Being discharged from the hospital without my newborn baby was one of the saddest days of my life. Unaware to me, it would actually be the last night, for a while, that I would get a decent night’s sleep. After an evening of much needed rest in my own bed, I welcomed the warmth from the shower.
The familiar scents of lavender shampoo and green tea bath gel reminded me how nice it was to be home. The water gently pulsated on my healing body as I placed a wet washcloth over my face and breathed in steam. I gently held it over my swollen eyes as I silently prayed that today would be the day that our baby would come home. After taking a long and relaxed shower, I wrapped myself in a fluffy towel and carefully picked out my clothes. I wanted to wear just the right thing. I still hoped that today would be our lucky day.
My husband and I drove to the hospital, prepared for the possibility of not being able to take our son home.
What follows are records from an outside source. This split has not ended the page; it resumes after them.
/-- The engine-supply switches: an overcurrent opens both, trips, and enters SAFE-DARK with cause 6; the monitors raise their faults; the latent-
fault test reports what Table 10.6 makes of its currents, and closed switches are not tested while a page is being programmed; the override test
of SAFETY_TEST 4 ends after 8 ms: RESULT 0 where every mapped lane shows keep-alive by itself, DETAIL the lanes that do; then override ends and the lanes start
blind, unless a safe state holds it.
The model's choices it rests on: entries 19, 24, 38, 42, 70, 122 of the assumption log. -/
def Obligations.SwitchRows : Prop :=
  ∀ (t : Nat) (s x : State), x = s.advance t → x.ensOn = true →
    (∀ (fast : Bool) (code : Nat), code = (if fast then 0x280 else 0x281) → exec (.engineOvercurrent t fast) s = .next
      (((x.setEns (fun e => { e.opened with ocTrip := true })).raiseHv code 0 0).ensEnter true 6 code).finish) ∧
    (x.ens.hsOn = true ∨ x.ens.lsOn = true ∨ x.pow.vbatCrank = false →
      exec (.switchMonitorFault t .gate) s = .next (x.raiseHv 0x282 0 0).finish) ∧
    (x.ens.hsOn = false → x.ens.lsOn = false → x.pow.vbatCrank = true → x.pow.meas0.toNat % 65536 < 4500 →
      exec (.switchMonitorFault t .gate) s = .next x.finish) ∧
    (x.ens.hsOn = true ∨ x.ens.lsOn = true → exec (.switchMonitorFault t .vds) s = .next (x.raiseHv 0x283 0 0).finish) ∧
    (x.ens.hsOn = false → x.ens.lsOn = false → exec (.switchMonitorFault t .leak) s = .next (x.raiseHv 0x284 0 0).finish) ∧
    (exec (.switchMonitorFault t .imis) s = .next (x.raiseHv 0x285 0 0).finish) ∧
    (∀ (m : SwitchMeas) (a : Nat) (z : State) (next : Option (SwUse × Nat)), next = x.ens.swNext.map (fun u => (u, x.clk.now)) →
      ((x.ens.hsOn || x.ens.lsOn) && x.progOut) = false →
      (x.ens.swTest = some (.beamEntry, a) → x.testResult m = 0 →
        z = (x.setEns (fun e => { e with swTest := next, testBad := x.testIns, swNext := none, testRes := 0, testCnt := satAdd e.testCnt 1 })).resolve 0x286 0 →
        exec (.switchTestDone t m) s = .next ({ z with mode := { z.mode with tested := true } } : State).finish) ∧
      (∀ id : ReqId, x.ens.swTest = some (.safetyTest id, a) → x.testResult m = 1 → exec (.switchTestDone t m) s = .next
        ((((x.setEns (fun e => { e with swTest := next, testBad := x.testIns, swNext := none, testRes := 1, testCnt := satAdd e.testCnt 1 })).setEns
          Ensign.opened).raiseHv 0x286 0 1).testReply id 1 1 (m.highMa % 65536 + 65536 * (m.lowMa % 65536))).finish)) ∧
    (∀ (m : SwitchMeas), x.ens.hsOn = true → x.progOut = true → exec (.switchTestDone t m) s = .next x.finish) ∧
    (∀ (id : ReqId) (a n : Nat), x.ens.injectAt = some (id, a) → a + 8000000 ≤ x.clk.now →
      n = (if (List.range 16).all (fun n => !x.mapped n || (vget x.fly n).kaShown) then 0 else 1) →
      (x.ens.safe = none → ∀ z : State, z = (x.setEns (fun e => { e with injectAt := none, ovr := false })).testReply id 4 n
          (bitsOf (fun n => (vget x.fly n).kaShown) 16) →
        exec (.safetyTestOverrideEnd t) s = .next z.lanesRestart.finish ∧ z.lanesRestart.ens.ovr = false ∧
        ∀ n, n < 16 → x.laneEn n = true ∨ (vget x.fly n).st ≠ .furled → (vget z.lanesRestart.fly n).st = .idle ∧
          (vget z.lanesRestart.fly n).full = false ∧ (vget z.lanesRestart.fly n).up = false ∧
          (vget z.lanesRestart.fly n).startedAt = x.clk.dtime ∧ (vget z.lanesRestart.fly n).attempt = 0) ∧
      (x.ens.safe ≠ none → exec (.safetyTestOverrideEnd t) s = .next
        ((x.setEns (fun e => { e with injectAt := none, ovr := true })).testReply id 4 n
          (bitsOf (fun n => (vget x.fly n).kaShown) 16)).finish))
When we spoke to the pediatrician, my heart was beating rapidly and I felt nauseous. I was emotionally drained from his three days in ICU. After only a few agonizing minutes, our prayers were answered and she happily asked me if I would like to take my baby home. I think I hugged her.
We have a picture at the hospital to document the special day. My husband stands proud over his family. Our almost nine pound baby is nearly lost in the newborn clothes and swaddled blanket. My eyes are tired and swollen but my smile is from ear to ear. His homecoming was as much of a blessing as his birth.
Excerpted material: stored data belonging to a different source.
-- ==== Sys2Proof/Laws/TrunkCal.lean ====
section
/-! SUPPORT. What the operations of Machine/Cal.lean leave alone: the queue and the instant, and the memory or its canonical form. -/

namespace Sys2Proof.Machine

set_option linter.all false

@[simp] theorem State.calPowerOn_trunk (s : State) : (State.calPowerOn s).trunk = s.trunk := by
  simp only [State.calPowerOn]; (repeat' split) <;> simp
@[simp] theorem State.calReady_trunk (s : State) : (State.calReady s).trunk = s.trunk := by
  simp only [State.calReady]; (repeat' split) <;> simp
@[simp] theorem State.inhibitEval_trunk (s : State) : (State.inhibitEval s).trunk = s.trunk := by simp [State.inhibitEval]
@[simp] theorem State.inhibitEnd_trunk (s : State) : (State.inhibitEnd s).trunk = s.trunk := by
  simp only [State.inhibitEnd]; (repeat' split) <;> simp
@[simp] theorem State.inhibitTj_trunk (tj : Int) (s : State) : (State.inhibitTj tj s).trunk = s.trunk := by simp [State.inhibitTj]
@[simp] theorem State.inhibitRelease_trunk (s : State) : (State.inhibitRelease s).trunk = s.trunk := by simp [State.inhibitRelease]
@[simp] theorem State.calStart_trunk (id : ReqId) (items : BitVec 4) (burn : Bool) (s : State) : (State.calStart id items burn s).trunk = s.trunk := by simp [State.calStart]
@[simp] theorem freeBytes_trunk (n : Nat) (s : State) : (freeBytes n s).2.trunk = s.trunk := by
  induction n generalizing s with
  | zero => rfl
  | succ n ih => simp [freeBytes, ih]
@[simp] theorem State.calBytes_trunk (items : BitVec 4) (s : State) : (State.calBytes items s).2.trunk = s.trunk := by
  simp only [State.calBytes, iter]
  (repeat' split) <;> simp
@[simp] theorem State.ramOnly_trunk (s : State) : (State.ramOnly s).trunk = s.trunk := by simp [State.ramOnly]
@[simp] theorem State.calReply_trunk (id : ReqId) (burned : Option Nat) (s : State) : (State.calReply id burned s).trunk = s.trunk := by simp [State.calReply]
@[simp] theorem State.calRow_trunk (r : CalRun) (k : Nat) (s : State) : (State.calRow r k s).trunk = s.trunk := by simp [State.calRow]
@[simp] theorem State.calApply_trunk (r : CalRun) (s : State) : (State.calApply r s).trunk = s.trunk := by simp [State.calApply]
@[simp] theorem State.calRefCheck_trunk (r : CalRun) (s : State) : (State.calRefCheck r s).trunk = s.trunk := by simp [State.calRefCheck]
@[simp] theorem State.calConv_trunk (raw : Nat) (short : Bool) (s : State) : (State.calConv raw short s).trunk = s.trunk := by
  simp only [State.calConv]; (repeat' split) <;> simp
@[simp] theorem State.burnRow_trunk (r : CalRun) (k : Nat) (s : State) : (State.burnRow r k s).trunk = s.trunk := by simp [State.burnRow]
@[simp] theorem State.burned_trunk (r : CalRun) (s : State) : (State.burned r s).trunk = s.trunk := by simp [State.burned]
@[simp] theorem State.fuseRow_trunk (s : State) : (State.fuseRow s).trunk = s.trunk := by
  simp only [State.fuseRow]; (repeat' split) <;> simp
@[simp] theorem State.calEngine_trunk (s : State) : (State.calEngine s).trunk = s.trunk := by simp [State.calEngine]

end Sys2Proof.Machine
end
The entire rest of the day we did nothing but watch his little sleeping face and marvel at our son. It was the beginning of learning what a baby needs. But we were ready? Even if we weren’t, what choice did we have? We would figure it out together. Our adventure in parenting was about to begin. He was home and that was a start.
My heart aches for the parents that have babies born with serious medical issues. I do not take for granted how lucky we are to have healthy children. I am thankful everyday for my precious family.